詳細については、Vertex AI Search Ruby API のリファレンスドキュメントをご覧ください。

データストアを作成する

require "google/cloud/discovery_engine/v1"

##
# Snippet for the create_data_store call in the DataStoreService service
#
# This snippet has been automatically generated and should be regarded as a code
# template only. It will require modifications to work:
# - It may require correct/in-range values for request initialization.
# - It may require specifying regional endpoints when creating the service
# client as shown in https://cloud.google.com/ruby/docs/reference.
#
# This is an auto-generated example demonstrating basic usage of
# Google::Cloud::DiscoveryEngine::V1::DataStoreService::Client#create_data_store.
#
def create_data_store
  # Create a client object. The client can be reused for multiple calls.
  client = Google::Cloud::DiscoveryEngine::V1::DataStoreService::Client.new

  # Create a request. To set request fields, pass in keyword arguments.
  request = Google::Cloud::DiscoveryEngine::V1::CreateDataStoreRequest.new

  # Call the create_data_store method.
  result = client.create_data_store request

  # The returned object is of type Gapic::Operation. You can use it to
  # check the status of an operation, cancel it, or wait for results.
  # Here is how to wait for a response.
  result.wait_until_done! timeout: 60
  if result.response?
    p result.response
  else
    puts "No response received."
  end
end

ドキュメントのインポート

require "google/cloud/discovery_engine/v1"

##
# Snippet for the import_documents call in the DocumentService service
#
# This snippet has been automatically generated and should be regarded as a code
# template only.

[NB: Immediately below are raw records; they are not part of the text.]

-- ==== Sys2Proof/Machine/Scalar.lean ====
section
/-! DEFINITION. Scalar arithmetic: UR 0x00-0x13 and UK (R144-R149). -/

namespace Sys2Proof.Machine

/-- R146: SCMP. -/
def scmpIssue (f : RCmp) (s : State) : Out :=
  run s fun c =>
    c.uIssue f.g false (bWords f.b) false (group false f.a 1 f.wA ++ bSrcs f.b false) [] noCause fun c =>
      ((c.setQ f.p (intCond f.c (c.sreg f.a) (c.sB f.b))).advance (bWords f.b)).finish true

/-- R147: SLEA; d and a name pairs. -/
def sleaIssue (f : R3) (s : State) : Out :=
  run s fun c =>
    c.uIssue f.g false (bWords f.b) false (group false f.a 2 f.wA ++ bSrcs f.b false) (group false f.d 2 true) noCause
      fun c => ((c.setSPair f.d (c.sPair f.a + (c.sB f.b).signExtend 64)).advance (bWords f.b)).finish true

/-- A second operand for which the instruction waits whatever its wait bit says. -/
def bWaits : SrcB → SrcB
  | .reg _ r => .reg true r
  | .lit v => .lit v

/-- R148: SSEL is unguarded, its g names the selecting predicate, and it always waits for its sources. -/
def sselIssue (f : R3) (s : State) : Out :=
  run s fun c =>
    c.uIssue 7 false (bWords f.b) true (group false f.a 1 true ++ bSrcs (bWaits f.b) false) (group false f.d 1 true) noCause
      fun c => ((c.setS f.d (if c.qreg f.g then c.sreg f.a else c.sB f.b)).advance (bWords f.b)).finish true

/-- R149: QLOP reads both predicates before it writes. -/
def qlopIssue (f : PLop) (s : State) : Out :=
  run s fun c =>
    c.uIssue f.g false 1 true [] [] noCause fun c =>
      ((c.setQ f.p (predFn f.f (c.qreg f.t) (c.qreg f.u))).advance 1).finish true

/-- SADD (R145): A + B. -/
def execSadd (f : R3) (s : State) : Out := sArith (fun a b => a + b) f s

/-- SSUB (R145): A - B. -/
def execSsub (f : R3) (s : State) : Out := sArith (fun a b => a - b) f s

/-- SMUL (R145): the low half of A * B. -/
def execSmul (f : R3) (s : State) : Out := sArith (fun a b => a * b) f s

/-- SMULH (R145): the high half of the signed product. -/
def execSmulh (f : R3) (s : State) : Out := sArith (fun a b => mulHigh a b) f s

/-- SAND (R145): A AND B. -/
def execSand (f : R3) (s : State) : Out := sArith (fun a b => a &&& b) f s

/-- SOR (R145): A OR B. -/
def execSor (f : R3) (s : State) : Out := sArith (fun a b => a ||| b) f s

/-- SXOR (R145): A XOR B. -/
def execSxor (f : R3) (s : State) : Out := sArith (fun a b => a ^^^ b) f s

/-- SSHL (R145): as SHL. -/
def execSshl (f : R3) (s : State) : Out := sArith (fun a b => shiftL a b) f s

/-- SSHR (R145): as SHR. -/
def execSshr (f : R3) (s : State) : Out := sArith (fun a b => shiftR a b) f s

/-- SSAR (R145): as SAR. -/
def execSsar (f : R3) (s : State) : Out := sArith (fun a b => shiftA a b) f s

/-- SMIN (R145): as IMIN. -/
def execSmin (f : R3) (s : State) : Out := sArith (fun a b => if a.slt b then a else b) f s

/-- SMAX (R145): as IMAX. -/
def execSmax (f : R3) (s : State) : Out := sArith (fun a b => if a.slt b then b else a) f s

/-- SMINU (R145): as IMINU. -/
def execSminu (f : R3) (s : State) : Out := sArith (fun a b => if a.ult b then a else b) f s

/-- SMAXU (R145): as IMAXU. -/
def execSmaxu (f : R3) (s : State) : Out := sArith (fun a b => if a.ult b then b else a) f s

/-- SCMP (R146): the condition into a uniform predicate. -/
def execScmp (f : RCmp) (s : State) : Out := scmpIssue f s

/-- SLEA (R147): A64 + sext64(B). -/
def execSlea (f : R3) (s : State) : Out := sleaIssue f s

/-- SPOPC (R145): as POPC. -/
def execSpopc (f : R2) (s : State) : Out := sArith1 popCount f s

/-- SCLZ (R145): as CLZ. -/
def execSclz (f : R2) (s : State) : Out := sArith1 leadingZeros f s

/-- SSEL (R148): A when q holds, else B; always waits for its sources. -/
def execSsel (f : R3) (s : State) : Out := sselIssue f s

/-- QLOP (R149). -/
def execQlop (f : PLop) (s : State) : Out := qlopIssue f s

/-- SADDK (R144): D + N. -/
def execSaddk (f : K) (s : State) : Out := sArithK (fun x i => x + i) true f s

/-- SMOVK (R144): N. -/
def execSmovk (f : K) (s : State) : Out := sArithK (fun _ i => i) false f s

/-- SANDK (R144): D AND N. -/
def execSandk (f : K) (s : State) : Out := sArithK (fun x i => x &&& i) true f s

/-- SORK (R144): D OR N. -/
def execSork (f : K) (s : State) : Out := sArithK (fun x i => x ||| i) true f s

/-- SXORK (R144): D XOR N. -/
def execSxork (f : K) (s : State) : Out := sArithK (fun x i => x ^^^ i) true f s

/-- SMULK (R144): the low half of D * N. -/
def execSmulk (f : K) (s : State) : Out := sArithK (fun x i => x * i) true f s

/-- SSHLK (R144): D shifted left by U(N). -/
def execSshlk (f : K) (s : State) : Out := sArithK (fun x i => shiftL x i) true f s

/-- SSHRK (R144): D shifted right by U(N). -/
def execSshrk (f : K) (s : State) : Out := sArithK (fun x i => shiftR x i) true f s

end Sys2Proof.Machine
end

It will require modifications to work:
# - It may require correct/in-range values for request initialization.
# - It may require specifying regional endpoints when creating the service
# client as shown in https://cloud.google.com/ruby/docs/reference.
#
# This is an auto-generated example demonstrating basic usage of
# Google::Cloud::DiscoveryEngine::V1::DocumentService::Client#import_documents.
#
def import_documents
  # Create a client object. The client can be reused for multiple calls.
  client = Google::Cloud::DiscoveryEngine::V1::DocumentService::Client.new

  # Create a request. To set request fields, pass in keyword arguments.
  request = Google::Cloud::DiscoveryEngine::V1::ImportDocumentsRequest.new

  # Call the import_documents method.
  result = client.import_documents request

  # The returned object is of type Gapic::Operation. You can use it to
  # check the status of an operation, cancel it, or wait for results.
  # Here is how to wait for a response.
  result.wait_until_done! timeout: 60
  if result.response?
    p result.response
  else
    puts "No response received."
  end
end

定期的な同期で BigQuery に接続する

注: この機能はプレビュー版で、GCP サービス固有の規約の「pre-GA サービス規約」が適用されます。一般提供前のプロダクトと機能では、サポートが制限されることがあります。また、これらのプロダクトや機能には、他の一般提供前のバージョンと互換性のない変更が行われる場合があります。詳細については、リリースステージの説明をご覧ください。さらに、この機能を使用すると、生成 AI プレビュー版の利用規約（以下「プレビュー規約」）に同意したことになります。この機能については、お客様は Cloud のデータ処理に関する追加条項に記載されているとおりに個人データを処理できます。その際、（プレビュー規約に定義されるとおり）本契約で規定されている制限と義務が適用されます。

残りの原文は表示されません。